→ **Data section**

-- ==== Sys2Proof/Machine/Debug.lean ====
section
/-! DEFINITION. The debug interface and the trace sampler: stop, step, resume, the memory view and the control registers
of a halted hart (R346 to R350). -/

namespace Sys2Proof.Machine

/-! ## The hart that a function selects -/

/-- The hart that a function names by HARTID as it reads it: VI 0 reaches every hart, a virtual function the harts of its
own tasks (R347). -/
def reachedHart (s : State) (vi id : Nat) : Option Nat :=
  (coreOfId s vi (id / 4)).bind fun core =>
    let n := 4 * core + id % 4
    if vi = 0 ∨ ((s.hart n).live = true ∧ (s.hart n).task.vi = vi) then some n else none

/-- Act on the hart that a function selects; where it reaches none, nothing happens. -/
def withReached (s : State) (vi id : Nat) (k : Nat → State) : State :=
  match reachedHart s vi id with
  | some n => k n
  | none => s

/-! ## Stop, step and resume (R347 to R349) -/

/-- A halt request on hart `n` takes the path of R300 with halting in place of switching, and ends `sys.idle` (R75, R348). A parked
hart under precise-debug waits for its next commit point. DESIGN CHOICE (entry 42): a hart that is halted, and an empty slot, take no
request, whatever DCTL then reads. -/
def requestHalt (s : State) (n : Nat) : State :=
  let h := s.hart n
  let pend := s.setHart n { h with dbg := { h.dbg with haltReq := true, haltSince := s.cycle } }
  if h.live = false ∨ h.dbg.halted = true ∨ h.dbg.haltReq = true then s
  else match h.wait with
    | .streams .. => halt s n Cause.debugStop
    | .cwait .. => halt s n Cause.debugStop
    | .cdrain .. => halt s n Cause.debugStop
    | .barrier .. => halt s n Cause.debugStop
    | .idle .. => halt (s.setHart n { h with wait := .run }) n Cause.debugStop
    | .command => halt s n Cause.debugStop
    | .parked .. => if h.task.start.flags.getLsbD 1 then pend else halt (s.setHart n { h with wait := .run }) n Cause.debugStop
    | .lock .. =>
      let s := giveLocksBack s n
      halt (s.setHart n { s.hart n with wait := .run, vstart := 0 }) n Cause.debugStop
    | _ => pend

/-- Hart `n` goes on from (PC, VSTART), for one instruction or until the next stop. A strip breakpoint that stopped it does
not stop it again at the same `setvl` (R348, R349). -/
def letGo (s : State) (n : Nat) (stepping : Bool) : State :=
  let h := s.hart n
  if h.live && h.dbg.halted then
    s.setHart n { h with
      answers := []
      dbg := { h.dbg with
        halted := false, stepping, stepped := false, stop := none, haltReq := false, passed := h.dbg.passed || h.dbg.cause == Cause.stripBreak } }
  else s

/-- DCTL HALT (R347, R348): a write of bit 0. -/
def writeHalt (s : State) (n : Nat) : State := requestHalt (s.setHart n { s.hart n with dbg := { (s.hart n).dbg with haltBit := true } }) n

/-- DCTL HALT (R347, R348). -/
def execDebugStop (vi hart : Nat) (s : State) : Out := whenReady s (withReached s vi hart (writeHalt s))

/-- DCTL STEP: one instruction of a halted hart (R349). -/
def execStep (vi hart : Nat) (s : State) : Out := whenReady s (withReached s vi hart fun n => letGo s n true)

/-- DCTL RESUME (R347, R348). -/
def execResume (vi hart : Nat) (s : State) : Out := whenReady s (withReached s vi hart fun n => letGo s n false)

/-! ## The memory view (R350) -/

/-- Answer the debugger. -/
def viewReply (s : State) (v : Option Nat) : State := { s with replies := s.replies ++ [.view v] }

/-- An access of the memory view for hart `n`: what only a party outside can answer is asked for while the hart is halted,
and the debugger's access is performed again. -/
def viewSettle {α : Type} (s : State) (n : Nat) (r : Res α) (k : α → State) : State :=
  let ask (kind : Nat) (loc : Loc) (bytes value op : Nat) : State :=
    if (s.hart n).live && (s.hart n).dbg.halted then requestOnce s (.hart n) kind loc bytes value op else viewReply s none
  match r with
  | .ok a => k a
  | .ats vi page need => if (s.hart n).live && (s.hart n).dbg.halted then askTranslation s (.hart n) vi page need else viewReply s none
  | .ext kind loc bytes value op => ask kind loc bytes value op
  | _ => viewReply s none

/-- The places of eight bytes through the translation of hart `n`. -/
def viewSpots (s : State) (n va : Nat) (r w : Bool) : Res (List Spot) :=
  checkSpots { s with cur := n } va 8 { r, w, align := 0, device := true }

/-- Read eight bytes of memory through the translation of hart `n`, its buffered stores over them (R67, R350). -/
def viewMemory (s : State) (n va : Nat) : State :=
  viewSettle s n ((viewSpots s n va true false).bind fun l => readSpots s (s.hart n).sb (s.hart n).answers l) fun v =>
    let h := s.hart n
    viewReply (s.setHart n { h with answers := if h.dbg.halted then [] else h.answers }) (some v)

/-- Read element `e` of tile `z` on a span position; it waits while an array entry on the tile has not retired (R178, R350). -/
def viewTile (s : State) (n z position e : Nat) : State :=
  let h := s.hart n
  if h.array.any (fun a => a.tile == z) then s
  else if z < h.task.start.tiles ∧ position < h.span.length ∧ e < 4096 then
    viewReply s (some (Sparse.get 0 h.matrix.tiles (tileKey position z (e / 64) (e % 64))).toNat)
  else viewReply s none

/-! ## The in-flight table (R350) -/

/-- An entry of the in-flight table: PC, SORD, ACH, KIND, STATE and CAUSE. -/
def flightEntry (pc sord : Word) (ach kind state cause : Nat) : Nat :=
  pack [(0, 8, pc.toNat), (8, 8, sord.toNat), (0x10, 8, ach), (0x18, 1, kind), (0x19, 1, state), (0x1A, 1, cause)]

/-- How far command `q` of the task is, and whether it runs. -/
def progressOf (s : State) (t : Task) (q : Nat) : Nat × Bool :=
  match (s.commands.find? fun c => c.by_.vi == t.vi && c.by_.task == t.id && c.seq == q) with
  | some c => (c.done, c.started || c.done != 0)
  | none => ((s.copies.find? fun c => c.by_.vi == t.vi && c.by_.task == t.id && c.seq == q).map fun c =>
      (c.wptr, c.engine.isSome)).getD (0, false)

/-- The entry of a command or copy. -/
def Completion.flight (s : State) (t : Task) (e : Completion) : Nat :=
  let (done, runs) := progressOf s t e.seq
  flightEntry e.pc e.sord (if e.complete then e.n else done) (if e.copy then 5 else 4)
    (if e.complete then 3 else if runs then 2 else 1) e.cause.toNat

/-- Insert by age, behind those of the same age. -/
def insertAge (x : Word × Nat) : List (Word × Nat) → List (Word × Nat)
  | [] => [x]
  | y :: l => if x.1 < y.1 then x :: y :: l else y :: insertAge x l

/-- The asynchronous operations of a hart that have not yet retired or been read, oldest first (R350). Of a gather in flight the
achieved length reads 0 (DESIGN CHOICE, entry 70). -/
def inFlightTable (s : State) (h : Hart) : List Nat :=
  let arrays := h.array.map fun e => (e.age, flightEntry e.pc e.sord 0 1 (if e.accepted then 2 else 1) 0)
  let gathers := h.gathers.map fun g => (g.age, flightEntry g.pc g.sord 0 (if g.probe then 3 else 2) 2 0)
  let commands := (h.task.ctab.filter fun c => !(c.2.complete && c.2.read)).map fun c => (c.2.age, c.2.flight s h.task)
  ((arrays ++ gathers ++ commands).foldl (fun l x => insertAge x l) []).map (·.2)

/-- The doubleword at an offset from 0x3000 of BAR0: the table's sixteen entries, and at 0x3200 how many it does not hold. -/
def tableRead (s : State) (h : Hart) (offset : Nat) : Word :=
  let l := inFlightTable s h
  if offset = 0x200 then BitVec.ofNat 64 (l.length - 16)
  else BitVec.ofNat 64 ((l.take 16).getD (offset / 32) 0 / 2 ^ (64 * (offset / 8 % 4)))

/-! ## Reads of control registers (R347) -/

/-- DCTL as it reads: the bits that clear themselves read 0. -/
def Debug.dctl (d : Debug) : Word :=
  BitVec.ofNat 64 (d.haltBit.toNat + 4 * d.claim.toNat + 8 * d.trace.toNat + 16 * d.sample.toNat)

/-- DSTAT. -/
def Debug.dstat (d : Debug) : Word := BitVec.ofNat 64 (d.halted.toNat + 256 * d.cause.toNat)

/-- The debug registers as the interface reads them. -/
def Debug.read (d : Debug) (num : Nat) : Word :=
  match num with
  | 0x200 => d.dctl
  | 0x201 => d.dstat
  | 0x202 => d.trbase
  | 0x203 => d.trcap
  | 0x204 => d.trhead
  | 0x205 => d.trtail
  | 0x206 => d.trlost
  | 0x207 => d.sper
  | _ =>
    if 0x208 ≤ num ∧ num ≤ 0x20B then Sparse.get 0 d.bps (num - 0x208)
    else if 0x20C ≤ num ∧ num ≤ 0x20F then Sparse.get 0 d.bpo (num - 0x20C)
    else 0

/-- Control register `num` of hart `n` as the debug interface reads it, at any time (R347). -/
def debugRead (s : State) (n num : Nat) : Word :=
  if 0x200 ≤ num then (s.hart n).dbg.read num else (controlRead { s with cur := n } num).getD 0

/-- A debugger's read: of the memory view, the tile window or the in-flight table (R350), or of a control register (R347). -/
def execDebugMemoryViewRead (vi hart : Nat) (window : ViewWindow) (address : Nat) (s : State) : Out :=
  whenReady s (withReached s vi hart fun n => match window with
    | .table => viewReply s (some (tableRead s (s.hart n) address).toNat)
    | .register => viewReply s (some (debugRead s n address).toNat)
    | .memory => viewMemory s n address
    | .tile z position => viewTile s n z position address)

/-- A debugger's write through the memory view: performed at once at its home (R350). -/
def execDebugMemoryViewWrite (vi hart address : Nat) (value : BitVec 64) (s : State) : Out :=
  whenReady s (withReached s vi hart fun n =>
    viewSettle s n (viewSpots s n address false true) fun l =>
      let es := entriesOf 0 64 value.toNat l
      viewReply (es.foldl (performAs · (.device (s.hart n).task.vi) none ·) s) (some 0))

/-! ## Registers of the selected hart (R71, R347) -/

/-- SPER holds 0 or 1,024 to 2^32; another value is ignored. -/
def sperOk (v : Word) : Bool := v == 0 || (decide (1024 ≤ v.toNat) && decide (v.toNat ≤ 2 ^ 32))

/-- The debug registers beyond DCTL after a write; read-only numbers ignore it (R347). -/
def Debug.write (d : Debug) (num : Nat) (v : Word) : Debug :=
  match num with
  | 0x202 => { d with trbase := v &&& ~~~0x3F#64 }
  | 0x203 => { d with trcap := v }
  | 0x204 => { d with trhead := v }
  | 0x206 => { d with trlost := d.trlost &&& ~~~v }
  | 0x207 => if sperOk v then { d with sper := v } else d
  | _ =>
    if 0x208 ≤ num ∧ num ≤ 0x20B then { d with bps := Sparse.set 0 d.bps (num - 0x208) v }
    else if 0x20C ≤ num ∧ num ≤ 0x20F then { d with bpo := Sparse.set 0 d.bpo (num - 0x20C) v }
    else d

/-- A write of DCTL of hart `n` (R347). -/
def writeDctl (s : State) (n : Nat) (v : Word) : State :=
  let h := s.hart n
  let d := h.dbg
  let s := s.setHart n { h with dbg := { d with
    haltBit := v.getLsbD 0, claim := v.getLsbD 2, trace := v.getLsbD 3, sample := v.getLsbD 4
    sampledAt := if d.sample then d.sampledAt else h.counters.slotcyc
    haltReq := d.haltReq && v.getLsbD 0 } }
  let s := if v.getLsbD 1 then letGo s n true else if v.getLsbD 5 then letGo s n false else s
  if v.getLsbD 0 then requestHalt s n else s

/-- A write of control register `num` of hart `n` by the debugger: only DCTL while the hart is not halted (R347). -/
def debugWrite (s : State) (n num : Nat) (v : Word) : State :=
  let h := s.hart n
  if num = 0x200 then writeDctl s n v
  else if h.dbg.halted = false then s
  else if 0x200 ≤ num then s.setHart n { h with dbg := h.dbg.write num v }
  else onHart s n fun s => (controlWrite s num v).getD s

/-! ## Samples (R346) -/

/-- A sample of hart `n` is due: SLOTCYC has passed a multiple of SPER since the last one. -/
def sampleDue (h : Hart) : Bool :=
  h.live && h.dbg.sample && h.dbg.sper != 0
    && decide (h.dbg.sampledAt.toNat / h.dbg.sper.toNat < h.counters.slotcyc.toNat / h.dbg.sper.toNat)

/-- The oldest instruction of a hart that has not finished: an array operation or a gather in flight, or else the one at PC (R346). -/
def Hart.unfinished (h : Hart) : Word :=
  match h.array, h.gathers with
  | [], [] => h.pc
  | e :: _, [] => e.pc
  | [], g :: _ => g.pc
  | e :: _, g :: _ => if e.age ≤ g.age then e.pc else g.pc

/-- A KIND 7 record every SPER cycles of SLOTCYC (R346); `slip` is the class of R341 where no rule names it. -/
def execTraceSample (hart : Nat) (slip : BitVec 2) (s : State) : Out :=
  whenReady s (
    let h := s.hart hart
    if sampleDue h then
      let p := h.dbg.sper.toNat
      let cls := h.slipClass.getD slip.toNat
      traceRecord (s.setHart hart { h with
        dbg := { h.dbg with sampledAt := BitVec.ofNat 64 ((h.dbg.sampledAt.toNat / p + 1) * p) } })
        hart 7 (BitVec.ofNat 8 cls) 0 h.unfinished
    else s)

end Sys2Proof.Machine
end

...

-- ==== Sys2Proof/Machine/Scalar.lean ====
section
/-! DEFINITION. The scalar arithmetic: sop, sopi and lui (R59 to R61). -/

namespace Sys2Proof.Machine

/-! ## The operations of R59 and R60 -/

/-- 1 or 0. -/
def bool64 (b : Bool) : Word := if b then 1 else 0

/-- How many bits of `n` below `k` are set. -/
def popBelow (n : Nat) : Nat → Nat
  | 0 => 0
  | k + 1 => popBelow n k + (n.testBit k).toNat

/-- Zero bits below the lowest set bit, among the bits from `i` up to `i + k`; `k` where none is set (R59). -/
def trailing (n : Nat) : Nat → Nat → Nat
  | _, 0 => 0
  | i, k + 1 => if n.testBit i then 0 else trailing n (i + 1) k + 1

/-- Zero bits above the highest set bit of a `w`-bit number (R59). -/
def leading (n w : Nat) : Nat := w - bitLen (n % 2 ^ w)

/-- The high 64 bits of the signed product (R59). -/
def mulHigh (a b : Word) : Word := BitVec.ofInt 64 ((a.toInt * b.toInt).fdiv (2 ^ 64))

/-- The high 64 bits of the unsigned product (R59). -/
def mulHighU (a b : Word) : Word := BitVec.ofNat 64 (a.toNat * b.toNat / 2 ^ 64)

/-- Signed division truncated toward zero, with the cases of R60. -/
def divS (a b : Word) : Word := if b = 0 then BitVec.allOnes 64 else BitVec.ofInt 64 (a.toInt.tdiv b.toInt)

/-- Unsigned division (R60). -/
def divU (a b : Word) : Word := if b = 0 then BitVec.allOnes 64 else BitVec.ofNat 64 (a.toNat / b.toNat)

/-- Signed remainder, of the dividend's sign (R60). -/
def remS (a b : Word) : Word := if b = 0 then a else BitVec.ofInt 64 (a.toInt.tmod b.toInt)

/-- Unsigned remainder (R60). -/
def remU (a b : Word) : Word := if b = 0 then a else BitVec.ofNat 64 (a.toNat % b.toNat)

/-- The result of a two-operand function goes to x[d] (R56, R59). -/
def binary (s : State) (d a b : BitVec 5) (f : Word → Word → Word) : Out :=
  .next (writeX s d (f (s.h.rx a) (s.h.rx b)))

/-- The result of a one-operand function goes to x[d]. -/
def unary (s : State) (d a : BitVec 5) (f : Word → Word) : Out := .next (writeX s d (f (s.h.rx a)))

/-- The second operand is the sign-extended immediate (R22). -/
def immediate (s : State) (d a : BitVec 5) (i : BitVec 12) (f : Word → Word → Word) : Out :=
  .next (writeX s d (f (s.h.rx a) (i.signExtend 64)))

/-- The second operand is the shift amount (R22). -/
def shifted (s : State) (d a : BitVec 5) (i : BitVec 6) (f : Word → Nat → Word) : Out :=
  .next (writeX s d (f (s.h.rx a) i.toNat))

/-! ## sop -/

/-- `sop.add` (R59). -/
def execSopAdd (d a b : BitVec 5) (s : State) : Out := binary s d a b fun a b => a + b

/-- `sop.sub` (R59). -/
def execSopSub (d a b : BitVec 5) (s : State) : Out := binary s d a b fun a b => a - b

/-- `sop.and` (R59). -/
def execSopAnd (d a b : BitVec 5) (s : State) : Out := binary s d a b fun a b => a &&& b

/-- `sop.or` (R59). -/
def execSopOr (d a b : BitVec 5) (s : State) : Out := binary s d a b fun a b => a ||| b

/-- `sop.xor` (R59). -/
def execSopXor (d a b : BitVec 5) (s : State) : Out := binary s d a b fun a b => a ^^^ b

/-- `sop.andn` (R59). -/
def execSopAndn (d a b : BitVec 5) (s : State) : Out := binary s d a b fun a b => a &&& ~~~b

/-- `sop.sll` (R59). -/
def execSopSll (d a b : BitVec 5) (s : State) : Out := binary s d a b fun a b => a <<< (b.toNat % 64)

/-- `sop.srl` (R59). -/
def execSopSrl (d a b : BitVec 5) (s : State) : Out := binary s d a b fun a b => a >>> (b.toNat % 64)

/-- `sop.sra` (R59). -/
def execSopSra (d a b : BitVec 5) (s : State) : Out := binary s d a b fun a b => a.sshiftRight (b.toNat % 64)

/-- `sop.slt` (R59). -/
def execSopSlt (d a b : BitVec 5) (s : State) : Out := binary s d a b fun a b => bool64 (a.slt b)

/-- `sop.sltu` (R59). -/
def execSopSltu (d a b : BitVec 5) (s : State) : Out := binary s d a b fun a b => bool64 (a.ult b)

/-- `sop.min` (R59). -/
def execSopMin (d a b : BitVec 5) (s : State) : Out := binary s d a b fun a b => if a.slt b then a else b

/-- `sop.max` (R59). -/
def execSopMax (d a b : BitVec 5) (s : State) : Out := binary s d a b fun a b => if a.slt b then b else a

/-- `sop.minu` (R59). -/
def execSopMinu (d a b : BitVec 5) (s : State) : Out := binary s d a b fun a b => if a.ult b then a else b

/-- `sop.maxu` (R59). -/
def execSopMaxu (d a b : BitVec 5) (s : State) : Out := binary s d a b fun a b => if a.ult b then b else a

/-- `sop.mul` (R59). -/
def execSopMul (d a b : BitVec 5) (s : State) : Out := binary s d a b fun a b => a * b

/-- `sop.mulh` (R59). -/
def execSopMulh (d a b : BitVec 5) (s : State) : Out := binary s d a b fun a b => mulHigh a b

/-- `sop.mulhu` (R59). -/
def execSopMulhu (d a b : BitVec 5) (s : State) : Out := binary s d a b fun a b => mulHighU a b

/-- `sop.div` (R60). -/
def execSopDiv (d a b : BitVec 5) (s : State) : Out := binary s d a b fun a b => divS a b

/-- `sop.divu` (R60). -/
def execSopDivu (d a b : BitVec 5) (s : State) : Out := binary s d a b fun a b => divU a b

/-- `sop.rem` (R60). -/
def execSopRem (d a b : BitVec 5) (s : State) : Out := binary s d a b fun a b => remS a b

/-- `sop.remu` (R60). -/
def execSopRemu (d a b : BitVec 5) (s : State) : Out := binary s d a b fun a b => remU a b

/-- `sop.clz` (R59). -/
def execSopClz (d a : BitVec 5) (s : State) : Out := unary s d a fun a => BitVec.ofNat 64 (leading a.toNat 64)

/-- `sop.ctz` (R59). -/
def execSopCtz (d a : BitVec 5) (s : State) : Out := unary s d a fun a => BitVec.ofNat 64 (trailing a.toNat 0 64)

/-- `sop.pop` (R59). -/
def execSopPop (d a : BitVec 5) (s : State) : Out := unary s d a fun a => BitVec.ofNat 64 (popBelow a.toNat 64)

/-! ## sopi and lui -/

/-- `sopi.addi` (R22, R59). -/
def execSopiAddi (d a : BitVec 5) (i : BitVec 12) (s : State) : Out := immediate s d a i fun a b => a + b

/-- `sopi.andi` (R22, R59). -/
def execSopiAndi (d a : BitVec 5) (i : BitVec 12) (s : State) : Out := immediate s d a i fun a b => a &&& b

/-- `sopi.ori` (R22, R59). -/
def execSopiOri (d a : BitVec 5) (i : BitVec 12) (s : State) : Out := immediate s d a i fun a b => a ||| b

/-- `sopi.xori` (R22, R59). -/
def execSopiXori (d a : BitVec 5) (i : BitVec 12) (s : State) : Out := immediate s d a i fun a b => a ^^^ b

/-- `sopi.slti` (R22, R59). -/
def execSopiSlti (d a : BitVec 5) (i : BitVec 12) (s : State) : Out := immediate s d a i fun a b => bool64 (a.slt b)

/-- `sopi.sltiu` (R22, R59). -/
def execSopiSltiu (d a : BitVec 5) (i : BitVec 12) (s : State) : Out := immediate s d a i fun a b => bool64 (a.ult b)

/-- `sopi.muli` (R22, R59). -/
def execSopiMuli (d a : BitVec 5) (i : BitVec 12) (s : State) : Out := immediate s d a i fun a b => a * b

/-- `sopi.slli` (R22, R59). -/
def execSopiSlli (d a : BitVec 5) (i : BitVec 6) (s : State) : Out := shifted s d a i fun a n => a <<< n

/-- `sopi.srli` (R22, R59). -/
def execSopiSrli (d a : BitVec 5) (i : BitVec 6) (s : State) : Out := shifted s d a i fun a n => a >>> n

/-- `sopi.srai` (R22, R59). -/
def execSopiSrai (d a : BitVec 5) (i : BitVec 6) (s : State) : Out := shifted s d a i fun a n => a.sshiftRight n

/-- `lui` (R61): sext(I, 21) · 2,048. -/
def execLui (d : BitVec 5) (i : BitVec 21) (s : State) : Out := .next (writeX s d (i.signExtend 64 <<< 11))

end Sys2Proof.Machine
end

→ **Task item**
Each line in the entries above, starting at the line with "to R349) -/" and ending at the line with "HALT (R347, R348). -/", is to be printed exactly, and only those lines.

→ **Output for this task**
/-! ## Stop, step and resume (R347 to R349) -/

/-- A halt request on hart `n` takes the path of R300 with halting in place of switching, and ends `sys.idle` (R75, R348). A parked
hart under precise-debug waits for its next commit point. DESIGN CHOICE (entry 42): a hart that is halted, and an empty slot, take no
request, whatever DCTL then reads. -/
def requestHalt (s : State) (n : Nat) : State :=
  let h := s.hart n
  let pend := s.setHart n { h with dbg := { h.dbg with haltReq := true, haltSince := s.cycle } }
  if h.live = false ∨ h.dbg.halted = true ∨ h.dbg.haltReq = true then s
  else match h.wait with
    | .streams .. => halt s n Cause.debugStop
    | .cwait .. => halt s n Cause.debugStop
    | .cdrain .. => halt s n Cause.debugStop
    | .barrier .. => halt s n Cause.debugStop
    | .idle .. => halt (s.setHart n { h with wait := .run }) n Cause.debugStop
    | .command => halt s n Cause.debugStop
    | .parked .. => if h.task.start.flags.getLsbD 1 then pend else halt (s.setHart n { h with wait := .run }) n Cause.debugStop
    | .lock .. =>
      let s := giveLocksBack s n
      halt (s.setHart n { s.hart n with wait := .run, vstart := 0 }) n Cause.debugStop
    | _ => pend

/-- Hart `n` goes on from (PC, VSTART), for one instruction or until the next stop. A strip breakpoint that stopped it does
not stop it again at the same `setvl` (R348, R349). -/
def letGo (s : State) (n : Nat) (stepping : Bool) : State :=
  let h := s.hart n
  if h.live && h.dbg.halted then
    s.setHart n { h with
      answers := []
      dbg := { h.dbg with
        halted := false, stepping, stepped := false, stop := none, haltReq := false, passed := h.dbg.passed || h.dbg.cause == Cause.stripBreak } }
  else s

/-- DCTL HALT (R347, R348): a write of bit 0. -/
def writeHalt (s : State) (n : Nat) : State := requestHalt (s.setHart n { s.hart n with dbg := { (s.hart n).dbg with haltBit := true } }) n

/-- DCTL HALT (R347, R348). -/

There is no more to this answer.